-------- INFORMATION SUPPLIED

-- ==== Sys2Proof/Machine/Upsett.lean ====
section
/-!
DEFINITION. The reset pins and the Upsett sequence (R405–R409, R451, R468, R364, R516): what each phase
does, its timeout, and its faults.
-/

namespace Sys2Proof.Machine

open Sys2Proof

/-! ## Reset pins (R405) -/

/-- POR_ASSERT: POR_N is asserted or VDD_AON is lost. DEDUCED, log entry 112. -/
def porAssert (s : State) : State := s.enterOff

/-- POR_RELEASE: with VDD_AON good the Upsett sequence starts at U0. DEDUCED, log entry 112. -/
def porRelease (vddAonGood : Bool) (s : State) : State :=
  if s.sys == .off && vddAonGood then s.enterUpsett 0 0 .boot else s

/-- RSTN_ASSERT: a fault in UPSETT and in the operating states; in FAULT it enters UPSETT, where U1 begins
when the pin is released. DEDUCED, log entry 110. -/
def rstnAssert (s : State) : State :=
  match s.sys with
  | .off => s
  | .safe => s
  | .fault =>
    if s.outranked .upsett then s
    else
      let s := s.enterUpsett 1 1 .keeper
      { s with power := { s.power with rstnHeld := true } }
  | _ => if s.power.rstnHeld then s else s.enterFault Rc.resetPin .keeper

/-- RSTN_RELEASE. DEDUCED, log entry 110. -/
def rstnRelease (s : State) : State :=
  if s.power.rstnHeld then { s with power := { s.power with rstnHeld := false, phaseAt := s.aon } } else s

/-! ## Phases (R406, R407) -/

/-- The phases run: in UPSETT, or on a wake from OFF-AON. -/
def State.phaseRuns (s : State) : Option Nat :=
  if (s.sys == .upsett || (s.sys == .ready && s.pwr == .offAon)) && !s.power.rstnHeld then s.power.phase else none

/-- The timeout of a phase, in ms (R406). -/
def phaseMs : Nat → Nat
  | 0 => 10
  | 1 => 20
  | 2 => 50
  | 3 => 6
  | 4 => 200
  | 5 => 5000
  | 6 => 200
  | _ => 10

/-- The code of a phase's timeout (R406); U3 without edges reports NO_REFERENCE. -/
def phaseCode (p : Nat) (edges : Bool) : Reason :=
  match p with
  | 0 => Rc.keeperStart
  | 1 => Rc.otpReadTimeout
  | 2 => Rc.railFailed
  | 3 => if edges then Rc.pllLockFailed else Rc.noReference
  | 4 => Rc.bistTimeout
  | 5 => Rc.noValidImage
  | 6 => Rc.hbmTrainingFailed
  | _ => Rc.linkPhaseTimeout

/-- U5 begins: QSPI_RESETN rises, and the boot ROM reads the boot configuration and takes its mode
(R408, R503). DESIGN CHOICE, log entry 151. -/
def State.readBoot (s : State) : State :=
  let cells := s.flash.bytes.takeWhile (fun c => decide (c.1 < 4096))
  { s with flash := { s.flash with resetLow := false, bus := FlashBus.of (Config.bootBus cells) } }

/-- PAIR_ID is latched at U7 (R324, R347): without a twin it tells whether this unit is the standby (R325). -/
def State.latchPairId (s : State) : State :=
  let p := { s.pair with idHigh := Config.pairIdPin }
  { s with pair := if s.pairRuns then p else { p with unitS := Config.pairIdPin } }

/-- A phase begins. -/
def State.startPhase (p : Nat) (s : State) : State :=
  let s := { s with power := { s.power with phase := some p, phaseAt := s.aon } }
  match p with
  | 2 => s.railsUp
  | 5 => s.readBoot
  | 6 => s.loadCal
  | 7 =>
    let s := (if s.sys == .upsett then s.portsOn else s.runLink).latchPairId
    if s.pair.state == .unpaired then ({ s with pair := { s.pair with trainFrom := some s.tick } }).setPair .training 0 else s
  | _ => s

/-- A phase has completed: HST_STATUS.UPSETT_PHASE says so, and the next one begins. -/
def State.passPhase (p next : Nat) (s : State) : State :=
  let s := if s.sys == .upsett then { s with host := { s.host with upsettPhase := p } } else s
  s.startPhase next

/-! ## What the phases do -/

/-- U1: the OTP read at all margins, the shadow, and the factory trim (R395, R441, R451).
DEDUCED, log entry 122. -/
def State.readOtp (margins : Table (Word × Word)) (s : State) : State :=
  let s := s.latchOtp margins
  if s.region8 1 == .valid then
    { s with power := { s.power with aonTrim := BitVec.ofNat 8 (s.shadowWord 0x011).toNat, trimmed := false } }
  else s

/-- The fixed partitions that U4 tests (R464, R468): all but PART10. -/
def fixedParts : List Nat := [5, 6, 7, 8, 9, 11, 12, 13, 14, 15, 16, 17, 18, 19, 20, 21, 22, 23]

/-- A pool unit that fails U4 is retired (R38, R468): the results are logged together.
DEDUCED, log entry 113. -/
def State.retireAtBoot (s : State) (f : Nat × Nat) : State :=
  let x := s.pool f.1
  let s := s.setPool f.1 { x with retired := insertNat x.retired f.2, resting := none }
  s.post (ev Ev.bistRetired Cls.system 0 Rc.bistFailed
    (f.1 + 256 * f.2 + 65536 * b2n (s.restingOf f.1).isNone))

/-- The MISR of a start-up test: the expected signature, unless the sequence says otherwise (R465, R468). -/
def startupMisr (b : StartupBist) (part unit count : Nat) : BitVec 64 :=
  (Table.find? b.misrs (16 * part + unit)).getD (Config.bistExpected part count)

/-- The pool units that fail in U4 (R468). -/
def startupFails (b : StartupBist) : List (Nat × Nat) :=
  (List.range 5).flatMap (fun p => ((List.range (poolSize p).1).filter (fun u =>
    bistVerdict p 4096 (startupMisr b p u 4096) = 2)).map (fun u => (p, u)))

/-- One test of U4 is recorded. -/
def State.startupTest (b : StartupBist) (part unit count : Nat) (s : State) : State :=
  let misr := startupMisr b part unit count
  s.recordTest part unit 0 (bistVerdict part count misr) count .none (some misr) (Config.bistSeed part count)

/-- The results of the start-up tests (R468): one entry of origin BOOT. -/
def State.startupTests (b : StartupBist) (s : State) : State :=
  let s := (List.range 5).foldl (fun (s : State) (p : Nat) =>
    (List.range (poolSize p).1).foldl (fun (s : State) (u : Nat) =>
      s.startupTest b p u 4096) s) s
  let s := fixedParts.foldl (fun (s : State) (k : Nat) =>
    s.startupTest b k 0 16384) s
  let s := { s with mem := { s.mem with failRows := b.rows } }
  ((startupFails b).foldl State.retireAtBoot s).logOpen { origin := .boot }

/-- The fixed partition that faults U4 (R468). DEDUCED, log entry 113. -/
def State.startupFault (s : State) (b : StartupBist) : Option Nat :=
  if s.otp.lc == .virgin || s.otp.lc == .mfg then none else fixedParts.find? (fun k => bistVerdict k 16384 (startupMisr b k 0 16384) = 2)

/-- The boot counter is incremented, and the entries recorded earlier in the sequence receive the new
value (R409). -/
def State.countBoot (s : State) : State :=
  if s.power.restartKind != 0 then s
  else
    let n := (s.host.bootCount + 1) % 65536
    { s with
      host := { s.host with bootCount := n }
      log := { s.log with entries := s.log.entries.map (fun (x : Word × LogBody) => (x.1, { x.2 with boot := n })) } }

/-- The Keeper reports a fault that it has kept (R407, R508). DEDUCED, log entry 113. -/
def State.reportPrev (s : State) : State :=
  if s.power.prevReport then
    let s := s.logOpen { origin := .boot, reason := s.power.prevFault }
    { s with power := { s.power with prevReport := false } }
  else s

/-- U5: firmware starts (R408, R409).  What U1 has found is posted where U1 has run: not after SYS.RESET, which begins
at U3, nor in a wake from OFF-AON (R407, R463). -/
def State.bootFirmware (slotB : Bool) (fw : BitVec 24) (s : State) : State :=
  let s := { s with host := { s.host with fw := fw, fwSlotB := slotB } }
  let s := s.countBoot.reportPrev
  if s.power.restartKind == 2 || s.power.restartKind == 4 then s else s.postOtpBoot

/-- The REPAIR records in use, as latched (R446): an INVALID region holds none. -/
def State.repairRecords (s : State) : List Nat :=
  if s.region8 2 == .invalid then []
  else ((List.range 40).filter (fun j => s.shadowWord (Sys2Proof.Machine.repairSlot j) != 0 && repairGood s.shadowWord j)).map
    (fun j => (s.shadowWord (Sys2Proof.Machine.repairSlot j)).toNat)

/-- The HBM rows that the records replace at U6 (R363, R446). -/
def State.rowRepairs (s : State) : List HbmRow :=
  (s.repairRecords.filter (fun w => bitsOf w 30 2 == 1)).map (fun w => ⟨bitsOf w 25 5, bitsOf w 19 6, bitsOf w 0 19⟩)

/-- The failing rows of an SRAM bank (0–31 Weave, 32 + k Stake): those of the records, and those that U4 has found
(R364). -/
def State.badSramRows (s : State) (bank : Nat) : List Nat :=
  let recorded := (s.repairRecords.filter (fun w => bitsOf w 30 2 == 2
    && bitsOf w 19 6 + 32 * bitsOf w 29 1 == bank)).map (fun w => bitsOf w 0 19)
  (recorded ++ (s.mem.failRows.filter (fun r => r.1 == bank)).map (·.2)).foldl insertNat []

/-- A bank's failing rows exceed its 8 spare rows (R364). -/
def State.bankFails (s : State) (bank : Nat) : Bool := decide (8 < (s.badSramRows bank).length)

/-- The Weave banks that fail at U6 (R364). -/
def State.weaveFails (s : State) : List Nat := (List.range 32).filter s.bankFails

/-- A Stake bank fails at U6 (R364). -/
def State.stakeFails (s : State) : Bool := (List.range 8).any (fun k => s.bankFails (32 + k))

/-- A bank whose failing rows exceed its spares is retired at U6 (R364, R366).
DEDUCED, log entry 113. -/
def State.retireAtU6 (s : State) (k : Nat) : State :=
  ((s.logOpen { origin := .fwAuto, obj := k }).reformPool k).postBank k 0 false true

/-- Every port is UP, INCOMPATIBLE or has timed out once, and the pairing link is PAIRED or has ended its
attempt (R289, R324). -/
def State.linksSettled (s : State) : Bool :=
  (List.range 32).all (fun p => portSettled (s.port p)) && s.pair.state != .training && s.pair.state != .syncing

/-- U7 completes: READY (R42), and firmware walks every bar from its start entry (R223).  AGE then counts from 0
(R347).  Sensors that were lost before are still lost (R414). -/
def State.endUpsett (s : State) : State :=
  let p := s.pair
  let s := { s with
    host := { s.host with upsettPhase := 7 }
    power := { s.power with phase := none, linkOn := false }
    pair := if s.pairRuns then p else { p with lastPin := s.tick, lastMsg := s.tick } }
  let s := (s.setSys .ready .boot 0).startReform
  if s.sensorsLost then s.enterFault Rc.sensorsLost .fwAuto else s

/-- UPSETT_PHASE_DONE (R406, R407): the work of the phase is done; `i` is what it found.  U2 needs every
rail up, U6 in UPSETT every start-up calibration run ended (R431), and U7 every link settled (R289). -/
def upsettPhaseDone (i : PhaseInput) (s : State) : State :=
  match s.phaseRuns with
  | none => s
  | some 0 => s.passPhase 0 1
  | some 1 =>
    let s := s.readOtp i.margins
    match s.otpFault with
    | some code => s.enterFault code .boot
    | none => s.passPhase 1 2
  | some 2 =>
    if s.power.seq != .idle || s.power.enP &&& 0x7F != 0x7F then s else s.passPhase 2 3
  | some 3 =>
    let s := { s with power := { s.power with refRunning := true, trimAt := s.aon } }
    let s := s.passPhase 3 (if s.sys == .upsett then 4 else 5)
    if s.sys == .upsett && s.power.restartKind != 0 then s.loadTick else s
  | some 4 =>
    if s.otp.lc == .scrapped then s.passPhase 4 5
    else
      let s := s.startupTests i.bist
      match s.startupFault i.bist with
      | some k => s.enterFaultFor false Rc.bistFailed .boot k
      | none => s.passPhase 4 5
  | some 5 => match s.bootChoice i.imageA i.imageB with
    | none => s.enterFault Rc.noValidImage .boot
    | some (b, x) => State.serveUndefined 16 ((s.bootFirmware b x.fw).passPhase 5 6)
  | some 6 =>
    if s.stakeFails then s.enterFault Rc.sramRepairFailed .boot
    else if 4 < s.weaveFails.length then
      s.enterFaultFor false Rc.retireLimit .boot (s.weaveFails.headD 0) (some (BitVec.ofNat 32 (maskOf s.weaveFails)))
    else if s.sys == .upsett && !(s.cal.queue.isEmpty && s.cal.running.isEmpty) then s
    else (s.weaveFails.foldl State.retireAtU6 { s with mem := { s.mem with repaired := s.rowRepairs } }).passPhase 6 7
  | some _ =>
    if s.sys == .upsett then (if s.linksSettled then s.endUpsett else s)
    else { s with power := { s.power with phase := none } }

/-- UPSETT_PHASE_TIMEOUT (R406): U2 is retried twice; `edges`: U3 has seen reference edges.  Ports and
pairing never fault U7: while one of them is not settled, it waits. -/
def upsettPhaseTimeout (edges : Bool) (s : State) : State :=
  match s.phaseRuns with
  | none => s
  | some p =>
    if s.power.retryAt.isSome || decide (s.aon < s.power.phaseAt + phaseMs p * msTicks) || (p == 7 && !s.linksSettled) then s
    else if p = 2 ∧ s.power.u2Fails < 2 then
      ({ s with power := { s.power with u2Fails := s.power.u2Fails + 1 } }).railsDown
    else s.enterFaultFor (decide (p ≤ 2)) (phaseCode p edges) .boot (if p = 2 then s.lastUp.getD 0 else 0)

/-- RAIL_RETRY: 100 ms after the rails of a failed U2 are down, they are raised again (R406). -/
def railRetry (s : State) : State :=
  match s.power.retryAt with
  | some t =>
    if s.aon < t || s.power.seq != .idle then s
    else ({ s with power := { s.power with retryAt := none, phaseAt := s.aon } }).railsUp
  | none => s

end Sys2Proof.Machine
end

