/-- The entry of OTP.LC_ADVANCE in the command index (R511). -/
def otpLcAdvanceCmd : Cmd := { op := 0x0F05, states := [.ready], lc := lcL2, only15 := true, logsLater := true }

/-- OTP_LC_ADVANCE (R456): OTP.LC_ADVANCE programs the life-cycle thermometer toward a target state. -/
def execOtpLcAdvance (m : Moment) (rq : Request) (s : State) : Host.Outcome State Fault Refusal :=
  .next (serve otpLcAdvanceCmd 412 otpLcAdvanceBody m rq s)

/-- The entry of OTP.REVOKE_KEY in the command index (R511). -/
def otpRevokeKeyCmd : Cmd :=
  { op := 0x0F06, states := [.ready], lc := [.oem, .field, .return_], only15 := true, logsLater := true }

/-- OTP_REVOKE_KEY (R454): OTP.REVOKE_KEY revokes a boot key. -/
def execOtpRevokeKey (m : Moment) (rq : Request) (s : State) : Host.Outcome State Fault Refusal :=
  .next (serve otpRevokeKeyCmd 4 otpRevokeKeyBody m rq s)

/-- The entry of OTP.MARGIN_CHECK in the command index (R511). -/
def otpMarginCheckCmd : Cmd := { op := 0x0F07, states := opStates }

/-- OTP_MARGIN_CHECK (R452): OTP.MARGIN_CHECK starts a margin recheck. -/
def execOtpMarginCheck (m : Moment) (rq : Request) (s : State) : Host.Outcome State Fault Refusal :=
  .next (serve otpMarginCheckCmd 0 otpMarginCheckBody m rq s)

/-- The entry of BIST.STATUS in the command index (R511). -/
def bistStatusCmd : Cmd := { op := 0x1000 }

/-- BIST_STATUS (R475): BIST.STATUS returns self-test status. -/
def execBistStatus (m : Moment) (rq : Request) (s : State) : Host.Outcome State Fault Refusal :=
  .next (serve bistStatusCmd 0 bistStatusBody m rq s)

/-- The entry of BIST.RUN in the command index (R511). -/
def bistRunCmd : Cmd :=
  { op := 0x1001, states := [.ready, .armed, .printing, .paused, .fault], lc := [.virgin, .mfg, .oem, .return_] }

/-- BIST_RUN (R473): BIST.RUN starts a test on demand of a partition or pool unit. -/
def execBistRun (m : Moment) (rq : Request) (s : State) : Host.Outcome State Fault Refusal :=
  .next (serve bistRunCmd 16 bistRunBody m rq s)

/-- The entry of BIST.STOP in the command index (R511). -/
def bistStopCmd : Cmd := { op := 0x1002, lc := lcL2 }

/-- BIST_STOP (R475): BIST.STOP ends the test on demand with cause STOPPED. -/
def execBistStop (m : Moment) (rq : Request) (s : State) : Host.Outcome State Fault Refusal :=
  .next (serve bistStopCmd 0 bistStopBody m rq s)

/-- The entry of BIST.RESULT in the command index (R511). -/
def bistResultCmd : Cmd := { op := 0x1003, lc := lcL2 }

/-- BIST_RESULT (R475): BIST.RESULT returns the latest result of a partition or unit. -/
def execBistResult (m : Moment) (rq : Request) (s : State) : Host.Outcome State Fault Refusal :=
  .next (serve bistResultCmd 4 bistResultBody m rq s)

/-- The entry of BIST.CONFIG in the command index (R511). -/
def bistConfigCmd : Cmd := { op := 0x1004, lc := lcL2, staged := true }

/-- BIST_CONFIG (R475): BIST.CONFIG stages the rotation period. -/
def execBistConfig (m : Moment) (rq : Request) (s : State) : Host.Outcome State Fault Refusal :=
  .next (serve bistConfigCmd 4 bistConfigBody m rq s)

/-- The entry of BIST.GET in the command index (R511). -/
def bistGetCmd : Cmd := { op := 0x1005 }

/-- BIST_GET (R475): BIST.GET returns the rotation period. -/
def execBistGet (m : Moment) (rq : Request) (s : State) : Host.Outcome State Fault Refusal :=
  .next (serve bistGetCmd 0 bistGetBody m rq s)

/-- The entry of LOG.STATUS in the command index (R511). -/
def logStatusCmd : Cmd := { op := 0x1100 }

/-- LOG_STATUS (R488): LOG.STATUS returns log occupancy and counters. -/
def execLogStatus (m : Moment) (rq : Request) (s : State) : Host.Outcome State Fault Refusal :=
  .next (serve logStatusCmd 0 logStatusBody m rq s)

/-- The entry of LOG.READ in the command index (R511). -/
def logReadCmd : Cmd := { op := 0x1101 }

/-- LOG_READ (R488): LOG.READ returns log entries. -/
def execLogRead (m : Moment) (rq : Request) (s : State) : Host.Outcome State Fault Refusal :=
  .next (serve logReadCmd 8 logReadBody m rq s)

/-- The entry of LOG.ACK in the command index (R511). -/
def logAckCmd : Cmd := { op := 0x1102 }

/-- LOG_ACK (R482): LOG.ACK sets ack_sequence. -/
def execLogAck (m : Moment) (rq : Request) (s : State) : Host.Outcome State Fault Refusal :=
  .next (serve logAckCmd 4 logAckBody m rq s)

/-- The entry of LOG.CONFIG in the command index (R511). -/
def logConfigCmd : Cmd := { op := 0x1103, staged := true }

/-- LOG_CONFIG (R484): LOG.CONFIG stages the log mode. -/
def execLogConfig (m : Moment) (rq : Request) (s : State) : Host.Outcome State Fault Refusal :=
  .next (serve logConfigCmd 4 logConfigBody m rq s)

/-- The entry of LOG.EPOCH_SET in the command index (R511). -/
def logEpochSetCmd : Cmd := { op := 0x1104 }

/-- LOG_EPOCH_SET (R481): LOG.EPOCH_SET sets utc_at_zero and writes an EPOCH entry. -/
def execLogEpochSet (m : Moment) (rq : Request) (s : State) : Host.Outcome State Fault Refusal :=
  .next (serve logEpochSetCmd 8 logEpochSetBody m rq s)

/-- The entry of LOG.GET in the command index (R511). -/
def logGetCmd : Cmd := { op := 0x1105 }

/-- LOG_GET (R488): LOG.GET returns mode and utc_at_zero. -/
def execLogGet (m : Moment) (rq : Request) (s : State) : Host.Outcome State Fault Refusal :=
  .next (serve logGetCmd 0 logGetBody m rq s)

end Sys2Proof.Machine
end

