-- ==== Sys2Proof/Certificates/Slice0/Obligations.lean ====
section
/-!
DEFINITION. The statements for the provers: what holds of every command and of every step, and then, family
by family, what each row of the opcode table does.
-/

open Sys2Proof Sys2Proof.Machine

/-- For every command c and state s, step of s with c at the front of its queue is exec of c on s with the
queue's rest. (R92.) -/
def Obligations.StepRunsTheFrontCommand : Prop :=
  ∀ (c : Instr) (s : State), step { s with pending := c :: s.pending } = exec c s

/-- For every state s whose queue is empty, step s answers next s. The manual gives no such step: this is a
design choice of the model, log entry 2. (R33.) -/
def Obligations.AnEmptyQueueIdles : Prop := ∀ s : State, s.pending = [] → step s = .next s

/-- For every command c and state s, exec c s answers a next state; and so does step s. A refusal of the
manual (R78) is a response of a mailbox. That no row stops is the model's reading, log entry 5. (R73,
R78.) -/
def Obligations.NoCommandStops : Prop :=
  (∀ (c : Instr) (s : State), ∃ t, exec c s = .next t) ∧ ∀ s : State, ∃ t, step s = .next t

/-- For every command c and states s and t with exec c s = next t, the queue of t is that of s; and a step
with c at the front of the queue leaves exactly the queue's rest. The queue is the model's own field.
(R75.) -/
def Obligations.CommandsLeaveTheQueue : Prop :=
  (∀ (c : Instr) (s t : State), exec c s = .next t → t.pending = s.pending)
  ∧ ∀ (c : Instr) (l : List Instr) (s t : State), s.pending = c :: l → step s = .next t → t.pending = l

/-- For every state s in which HBM, on-chip memory and boot flash are in canonical form (addresses strictly
rising, no entry equal to what an unlisted address reads as), if step s answers next t, then they are in
canonical form in t. The form is the model's own representation; what an unlisted byte reads as is log
entries 24 and 25. (R351, R353, R408.) -/
def Obligations.StepsKeepTheMemoriesCanonical : Prop :=
  ∀ s t : State, CanonicalMemories s → step s = .next t → CanonicalMemories t

/-- In State.reset the three memories are in canonical form and no command waits (log entries 24 and 25 say
what they read as). (R353.) -/
def Obligations.ResetIsCanonical : Prop := CanonicalMemories State.reset ∧ State.reset.pending = []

----------------

For this task, write out exactly the lines of the entries above, starting at the line with "if s.power.prevReport then" and ending at the line with "at U3, nor in", both included, and no others.

  if s.power.prevReport then
    let s := s.logOpen { origin := .boot, reason := s.power.prevFault }
    { s with power := { s.power with prevReport := false } }
  else s

/-- U5: firmware starts (R408, R409).  What U1 has found is posted where U1 has run: not after SYS.RESET, which begins
at U3, nor in a wake from OFF-AON (R407, R463). -/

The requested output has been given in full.